### TASK BRIEF
What is needed here is an exact repetition of the records below, beginning at the line that has "(.segPrefix sr) t = t" and stopping after the line that has "def Obligations.RecognitionInsideInstructions : Prop".

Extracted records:
BEGIN

/-- An instruction of the 80186,188 on an 8086,88 is refused, and never on an 80186,188 (U8, D11; log 14). The unused opcodes (R270;
30_encoding.md R64) take interrupt type 6 on the 80186,188, the saved IP at the instruction's first byte (D21, log 20), and are
refused on the 8086,88 (U7, D11; log 14). -/
def Obligations.InstructionsOfOnePart : Prop :=
  (∀ (i : Instr) (s : State), needs186 i = true → i.wellFormed = true →
    (s.is186 = false → exec i s = .refused .opcodeOf80186) ∧ (s.is186 = true → ∃ t, exec i s = .next t))
  ∧ ∀ (s : State) (rm : Rm),
    ∀ i ∈ [Instr.unused63, .unused64, .unused65, .unused66, .unused67, .unusedF1, .unusedFE7 rm, .unusedFF7 rm],
      (s.is186 = true → exec i s = .next (interrupt 6 s.ctl.firstIp s)) ∧ (s.is186 = false → exec i s = .refused .unusedOpcode)

/-- IRET (44_control_transfer.md R219): IP, CS and the nine flags from the stack, SP up by 6; a change of IF from 0 to 1 delays INTR by
one instruction (R261); on the 80186,188 DHLT is cleared (61_186_peripherals.md R584). So an interrupt procedure that keeps SP and its
stack returns to the saved IP with registers, segment registers and all nine flags as they were (R253, R254). -/
def Obligations.InterruptReturn : Prop :=
  encode .iret = [0xCF] ∧ ∀ s : State, s.Ordinary →
    let word (k : Nat) : Word := BitVec.ofNat 16 (s.mem.number (s.stackBytes (s.get .sp + BitVec.ofNat 16 k)))
    let f := Flags.ofImage (word 4)
    exec .iret s = .next { s with
      regs := s.regs.set .sp (s.get .sp + 6)
      ip := word 0
      segs := { s.segs with cs := word 2 }
      flags := f
      ctl := { s.ctl with intrDelay := s.ctl.intrDelay || (f.ie && !s.flags.ie) }
      pcb := if s.is186 then { s.pcb with ic := { s.pcb.ic with dhlt := false } } else s.pcb }
    ∧ ∀ (t : Byte) (savedIp ip cs : Word) (g : Flags),
      Gives (exec .iret { interrupt t savedIp s with ip := ip, segs := { s.segs with cs := cs }, flags := g }) fun u =>
        u.ip = savedIp ∧ u.regs = s.regs ∧ u.segs = s.segs ∧ u.flags = s.flags

/-- The boundary after an instruction is the sequence of R259: nothing under `int_inhibit`; else NMI, then INTR if IF is still set and
`intr_delay` is not, then the single-step trap; the holds last one boundary (R261). Taking NMI clears its latch and on the 80186,188 sets
DHLT (R257, 61_186_peripherals.md R584). The trap is due when TF was set when the instruction began, whatever the instruction does to TF,
and not after a WAIT (R265). Three points are derived, not words of those rules: that the holds also hold the first test inside the next
instruction (heldAll, heldIntr; log 17, DEDUCED); that between two test cycles of a WAIT the offset saved is that of the instruction's
first byte (firstIp; decision D19, log 20, DEDUCED); that after HLT with TF set the trap comes at once and the CPU does not halt (R259's
own [derived] reading). -/
def Obligations.RecognitionOrder : Prop :=
  (∀ (s : State) (savedIp : Word), takeNmi savedIp s = interrupt 2 savedIp { s with
      ctl := { s.ctl with nmiPending := false }
      pcb := if s.is186 then { s.pcb with ic := { s.pcb.ic with dhlt := true } } else s.pcb })
  ∧ (∀ (s : State) (trap : Bool),
    let done : State := { s with ctl := { s.ctl with phase := .fresh, latches := .none } }
    let release (u : State) : State := { u with ctl := { u.ctl with
      intInhibit := false, intrDelay := false, heldAll := s.ctl.intInhibit, heldIntr := s.ctl.intrDelay } }
    boundary trap s =
      if s.ctl.intInhibit then release done
      else
        let a := if done.ctl.nmiPending then takeNmi s.ip done else done
        let b := if a.intrLevel && a.flags.ie && !a.ctl.intrDelay then interrupt (intAck a).1 a.ip (intAck a).2 else a
        if trap then interrupt 1 b.ip (release b) else release b)
  ∧ (∀ (i : Instr) (s t : State), exec i s = .next t →
      t.ctl.tfSampled = s.ctl.tfSampled ∧ t.ctl.nmiPending = s.ctl.nmiPending ∧ t.ctl.firstIp = s.ctl.firstIp
        ∧ t.ctl.heldAll = s.ctl.heldAll ∧ t.ctl.heldIntr = s.ctl.heldIntr)
  ∧ ∀ (i : Instr) (s : State),
    (s.ctl.phase = .fresh → i ≠ .wait → i ≠ .fwait → afterItem i s = boundary s.ctl.tfSampled s)
      ∧ (s.ctl.phase = .fresh → i = .wait ∨ i = .fwait → afterItem i s = boundary false s)
      ∧ (s.ctl.phase = .halted → afterItem i s =
          if s.ctl.tfSampled then boundary true s else { s with ctl := { s.ctl with latches := .none } })
      ∧ (s.ctl.phase = .prefixed ∨ s.ctl.phase = .repeating → afterItem i s = s)
      ∧ (s.ctl.phase = .waiting → afterItem i s = (midItem s.ctl.firstIp false s).2)

/-- A prefix byte (30_encoding.md R56, R57; 43_string.md R162; 46_processor_control.md R240) only sets its latch: F0H, F2H, F3H, and the
segment overrides 26H, 2EH, 36H, 3EH, which are the spec's general knowledge (G1; PRESUMED, log 23); nothing is recognized between it and
its instruction (R259), and the instruction that follows finds the latch. That it is an item of its own is DEDUCED (log 13); that the last
of a kind is in effect and the others stay is decision D10 (log 13). -/
def Obligations.PrefixesLatch : Prop :=
  (∀ sr : SReg, encode (.segPrefix sr) = [(1 : BitVec 3) ++ sr.bits ++ (6 : BitVec 3)]) ∧ encode .lockPrefix = [0xF0]
  ∧ encode (.repPrefix false) = [0xF2] ∧ encode (.repPrefix true) = [0xF3]
  ∧ ∀ (s : State) (n : Nat),
    (∀ sr, Gives (exec (.segPrefix sr) s) fun t =>
      t = { s with ctl := t.ctl } ∧ afterItem (.segPrefix sr) t = t
        ∧ (∀ d, (t.enter n).segFor d = s.segs.get sr) ∧ (t.enter n).ctl.latches = { s.ctl.latches with seg := some sr })
    ∧ (∀ z, Gives (exec (.repPrefix z) s) fun t =>
      t = { s with ctl := t.ctl } ∧ afterItem (.repPrefix z) t = t ∧ (t.enter n).ctl.latches = { s.ctl.latches with rep := some z })
    ∧ Gives (exec .lockPrefix s) fun t =>
      t = { s with ctl := t.ctl } ∧ afterItem .lockPrefix t = t ∧ (t.enter n).ctl.latches = { s.ctl.latches with lock := true }
        ∧ t.busFree = false

/-- While the CPU is halted a step changes nothing until NMI, or INTR with IF = 1, is there; then it goes to the boundary
(R259; 46_processor_control.md R237). Inside a repeated string instruction or a WAIT the test is R259's too, without its own single-step
test: the holds of the instruction before count for the first one; NMI first, then INTR with IF = 1; a taken interrupt ends the
instruction for now, and a trap that is due follows it (D16, log 17); else nothing changes. The saved IP before a repetition (R163, R254)
is the first prefix byte on the 80186,188, the one before the opcode on the 8086,88 (log 17). -/
def Obligations.RecognitionInsideInstructions : Prop :=
  (∀ s : State, s.moves = [] → s.iopHolds = false → s.dmaFirst = none → s.ctl.phase = .halted → s.stop = none →
    (s.ctl.nmiPending = false → (s.intrLevel = false ∨ s.flags.ie = false) → step s = .next s)
      ∧ (s.ctl.nmiPending = true ∨ (s.intrLevel = true ∧ s.flags.ie = true) → step s = settle (.next (boundary false s))))
  ∧ (∀ s : State, s.repeatIp = if s.is186 then s.ctl.firstIp else s.ctl.opIp - 1)
  ∧ ∀ (s : State) (savedIp : Word) (trap : Bool),
    let looked : State := { s with ctl := { s.ctl with heldAll := false, heldIntr := false } }
    let taken (u : State) : Bool × State :=
      let v : State := { u with ctl := { u.ctl with phase := .fresh, latches := .none } }
      (true, if trap then interrupt 1 v.ip v else v)
    midItem savedIp trap s =
      if s.ctl.heldAll then (false, looked)
      else if s.ctl.nmiPending then taken (takeNmi savedIp looked)
      else if s.intrLevel && s.flags.ie && !s.ctl.heldIntr then taken (interrupt (intAck looked).1 savedIp (intAck looked).2)
      else (false, looked)

/-! ## Processor control, 46_processor_control.md, and high-level instructions, 45_high_level_186.md -/

/-- LAHF and SAHF (40_data_transfer.md R104, R105): SF, ZF, AF, PF, CF are bits 7, 6, 4, 2, 0 of AH, the other bits LAHF stores are free
(log 4). The flag operations, HLT, NOP and WAIT (R230 to R238, R241; 48_npx_8087_instructions.md R423): STI delays INTR when IF was 0
(R261; D18, log 19); WAIT with TEST inactive goes on to its next test cycle, one for each step (log 7), until TEST is active; meanwhile
a running 8087 operation completes (log 35), unless LOCK keeps the 8087 off a bus it needs (47_npx_8087_state.md R313, log 60). -/
def Obligations.ProcessorControl : Prop :=
  (∀ p ∈ [((0x9F : Byte), Instr.lahf), (0x9E, .sahf), (0xF8, .clc), (0xF5, .cmc), (0xF9, .stc), (0xFC, .cld), (0xFD, .std), (0xFA, .cli),
      (0xFB, .sti), (0xF4, .hlt), (0x9B, .wait), (0x90, .nop)], ∀ rest, decode (p.1 :: rest) = .ok (p.2, 1))
  ∧ ∀ s : State,
    (∃ b : Byte, b.getLsbD 7 = s.flags.sf ∧ b.getLsbD 6 = s.flags.zf ∧ b.getLsbD 4 = s.flags.af ∧ b.getLsbD 2 = s.flags.pf
      ∧ b.getLsbD 0 = s.flags.cf ∧ exec .lahf s = .next { s.set8 .ah b with fresh := s.fresh + 1 })
      ∧ exec .sahf s = .next { s with flags := { s.flags with
          sf := (s.get .ax).getLsbD 15, zf := (s.get .ax).getLsbD 14, af := (s.get .ax).getLsbD 12, pf := (s.get .ax).getLsbD 10,
          cf := (s.get .ax).getLsbD 8 } }
      ∧ exec .clc s = .next { s with flags := { s.flags with cf := false } } ∧ exec .stc s = .next { s with flags := { s.flags with cf := true } }
      ∧ exec .cmc s = .next { s with flags := { s.flags with cf := !s.flags.cf } }
      ∧ exec .cld s = .next { s with flags := { s.flags with df := false } } ∧ exec .std s = .next { s with flags := { s.flags with df := true } }
      ∧ exec .cli s = .next { s with flags := { s.flags with ie := false } }
      ∧ exec .sti s = .next { s with
          flags := { s.flags with ie := true }, ctl := { s.ctl with intrDelay := s.ctl.intrDelay || !s.flags.ie } }
      ∧ exec .hlt s = .next { s with ctl := { s.ctl with phase := .halted } } ∧ exec .nop s = .next s
      ∧ ∀ i ∈ [Instr.wait, .fwait],
          (s.testActive = true → exec i s = .next s)
            ∧ (s.testActive = false →
                let u := if s.npx.running = none ∨ (s.ctl.latches.lock = true ∧ s.npx.needsBus = true) then s else npxComplete s
                exec i s = .next { u with ip := s.ctl.opIp, ctl := { s.ctl with phase := .waiting } })

/-- ENTER and LEAVE (R220 to R223): ENTER stores the old BP, BP becomes that word's offset, SP is below `level` frame pointers, of which
the last is the new BP and the others are the words below the old BP, each read when the pushes before it are made, and `size` bytes;
LEAVE is SP from BP and BP popped, so it undoes ENTER. BOUND (R224): a signed register between the two words of the operand, both
included, goes on; else interrupt type 5 with the next instruction as saved IP (60_exceptions.md R269, C4). With the encodings. -/
def Obligations.HighLevelInstructions : Prop :=
  (∀ (size : Word) (level : Byte), encode (.enter size level) = [0xC8, size.lo, size.hi, level]) ∧ encode .leave = [0xC9]
  ∧ (∀ (r : Reg) rm, encode (.bound r rm) = 0x62 :: encodeModRm r.bits rm)
  ∧ ∀ (s : State) (size : Word) (level : Byte), s.Ordinary → s.is186 = true →
    (Gives (exec (.enter size level) s) fun t =>
      let slot (k : Nat) : List Nat := s.stackBytes (s.get .sp - BitVec.ofNat 16 (2 * k + 2))
      let seen (k a : Nat) : Byte := if (List.range k).any (fun j => (slot j).contains a) then t.mem.read a else s.mem.read a
      t = { s with
          regs := (s.regs.set .bp (s.get .sp - 2)).set .sp (s.get .sp - 2 - BitVec.ofNat 16 (2 * level.toNat) - size)
          mem := t.mem }
        ∧ t.mem.number (slot 0) = (s.get .bp).toNat
        ∧ (∀ k : Nat, 0 < k → k < level.toNat →
            (slot k).map t.mem.read = (s.stackBytes (s.get .bp - BitVec.ofNat 16 (2 * k))).map (seen k))
        ∧ (level ≠ 0 → t.mem.number (slot level.toNat) = (s.get .sp - 2).toNat)
        ∧ MemoryKeptOutside ((List.range (level.toNat + 1)).flatMap slot) s t
        ∧ Gives (exec .leave t) fun u => u.regs = s.regs)
    ∧ exec .leave s = .next { s with
        regs := (s.regs.set .sp (s.get .bp + 2)).set .bp (BitVec.ofNat 16 (s.mem.number (s.stackBytes (s.get .bp)))) }
    ∧ ∀ (r : Reg) (rm : Rm), rm.wellFormedMem = true →
      let bound (k : Word) : Int := (BitVec.ofNat 16 (s.mem.number (operandBytes s.is186 .word (eaSeg s rm) (eaOff s rm + k)))).toInt
      (bound 0 ≤ (s.get r).toInt ∧ (s.get r).toInt ≤ bound 2 → exec (.bound r rm) s = .next s)
        ∧ (¬(bound 0 ≤ (s.get r).toInt ∧ (s.get r).toInt ≤ bound 2) → exec (.bound r rm) s = .next (interrupt 5 s.ip s))

/-! ## Invariants and the whole step -/

/-- Every step keeps memory, and the 8089's private I/O space, in canonical form within 20 address bits (20_memory.md R30; log 3). -/
def Obligations.StepKeepsMemoryCanonical : Prop :=
  ∀ s t : State, s.MemoryCanonical → step s = .next t → t.MemoryCanonical

/-- Every step keeps the fixed bits of the control block as the spec fixes them (61_186_peripherals.md R535 to R538, R546, R563, R577). -/
def Obligations.StepKeepsHardWiredBits : Prop :=
  ∀ s t : State, s.pcb.HardWired → step s = .next t → t.pcb.HardWired

/-- After every step in which the CPU stands at an instruction's first byte or is halted, no prefix is latched (30_encoding.md R56). -/
def Obligations.StepLeavesNoStalePrefix : Prop :=
  ∀ s t : State, s.NoStalePrefix → step s = .next t → t.NoStalePrefix

/-- What RESET leaves (10_state.md R29; 70_reset_and_hazards.md R290, R291; 61_186_peripherals.md R532, R540, R595; 47_npx_8087_state.md R317;
49_iop_8089.md R451): flags, IP, segment registers, latches, relocation register, chip selects, the DMA channels stopped, the interrupt
controller, the words of the 8087, the 8089 idle and not initialized. CW = 03FFH is the spec's own general knowledge G8 (log 36); memory's
canonical form is the model's, log 3; LMCS, MMCS, PACS and MPCS, which R291 and R540 leave undefined, are 0 under their fixed bits by the
model's DESIGN CHOICE, log 29. The invariants hold there; and RESET at any time between steps gives the same values, the configuration
staying, and memory too unless an 8087 store is running. That a RESET move also keeps the 8087's registers R[0] to R[7] and its exception
pointers is the model's DESIGN CHOICE (logs 36 and 7): R317 calls them unspecified after power-on RESET. -/
def Obligations.ResetValues : Prop :=
  let values (t : State) : Prop :=
    t.flags = Flags.clear ∧ t.ip = 0 ∧ t.segs = { es := 0, cs := 0xFFFF, ss := 0, ds := 0 }
      ∧ (t.ctl.nmiPending = false ∧ t.ctl.intInhibit = false ∧ t.ctl.intrDelay = false ∧ t.ctl.phase = .fresh ∧ t.ctl.latches = .none)
      ∧ t.pcb.reloc = 0x20FF ∧ t.pcb.cs = ⟨0xFFFB, 0x0038, 0x01F8, 0x0038, 0x8038, false, false, false, false⟩
      ∧ t.pcb.dma0.ctl.getLsbD 1 = false ∧ t.pcb.dma1.ctl.getLsbD 1 = false
      ∧ (∀ u : IcSrc, t.pcb.ic.ctl u = 0x000F)
      ∧ t.pcb.ic = { t.pcb.ic with prm := 7, isr := 0, reqDma := 0, irt := 0, edge := 0, dhlt := false }
      ∧ t.npx.cw = 0x03FF ∧ t.npx.sw &&& 0xB8BF = 0 ∧ t.npx.tw = 0xFFFF ∧ t.npx.running = none ∧ t.npx.queued = none
      ∧ t.iop.initialized = false ∧ t.iop.initCa = none
      ∧ ∀ ch, (t.chan ch).ca = false ∧ (t.chan ch).activity = .idle ∧ (t.chan ch).locked = false ∧ (t.chan ch).sintr = false
  (values State.reset ∧ State.reset.MemoryCanonical ∧ State.reset.pcb.HardWired ∧ State.reset.NoStalePrefix
    ∧ State.reset.npx.BusyWithRequest) ∧
  ∀ (s : State) (rest : List Move), s.moves = .reset :: rest → s.stop = none →
    Gives (step s) fun t =>
      values t ∧ (s.npx.running = none → t.mem = s.mem) ∧ t.cfg = s.cfg ∧ t.moves = rest
        ∧ t.npx.r = s.npx.r ∧ t.npx.xip = s.npx.xip ∧ t.npx.xop = s.npx.xop ∧ t.npx.xopc = s.npx.xopc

END

### ANSWER TO THE PROBLEM
      t = { s with ctl := t.ctl } ∧ afterItem (.segPrefix sr) t = t
        ∧ (∀ d, (t.enter n).segFor d = s.segs.get sr) ∧ (t.enter n).ctl.latches = { s.ctl.latches with seg := some sr })
    ∧ (∀ z, Gives (exec (.repPrefix z) s) fun t =>
      t = { s with ctl := t.ctl } ∧ afterItem (.repPrefix z) t = t ∧ (t.enter n).ctl.latches = { s.ctl.latches with rep := some z })
    ∧ Gives (exec .lockPrefix s) fun t =>
      t = { s with ctl := t.ctl } ∧ afterItem .lockPrefix t = t ∧ (t.enter n).ctl.latches = { s.ctl.latches with lock := true }
        ∧ t.busFree = false

/-- While the CPU is halted a step changes nothing until NMI, or INTR with IF = 1, is there; then it goes to the boundary
(R259; 46_processor_control.md R237). Inside a repeated string instruction or a WAIT the test is R259's too, without its own single-step
test: the holds of the instruction before count for the first one; NMI first, then INTR with IF = 1; a taken interrupt ends the
instruction for now, and a trap that is due follows it (D16, log 17); else nothing changes. The saved IP before a repetition (R163, R254)
is the first prefix byte on the 80186,188, the one before the opcode on the 8086,88 (log 17). -/
def Obligations.RecognitionInsideInstructions : Prop :=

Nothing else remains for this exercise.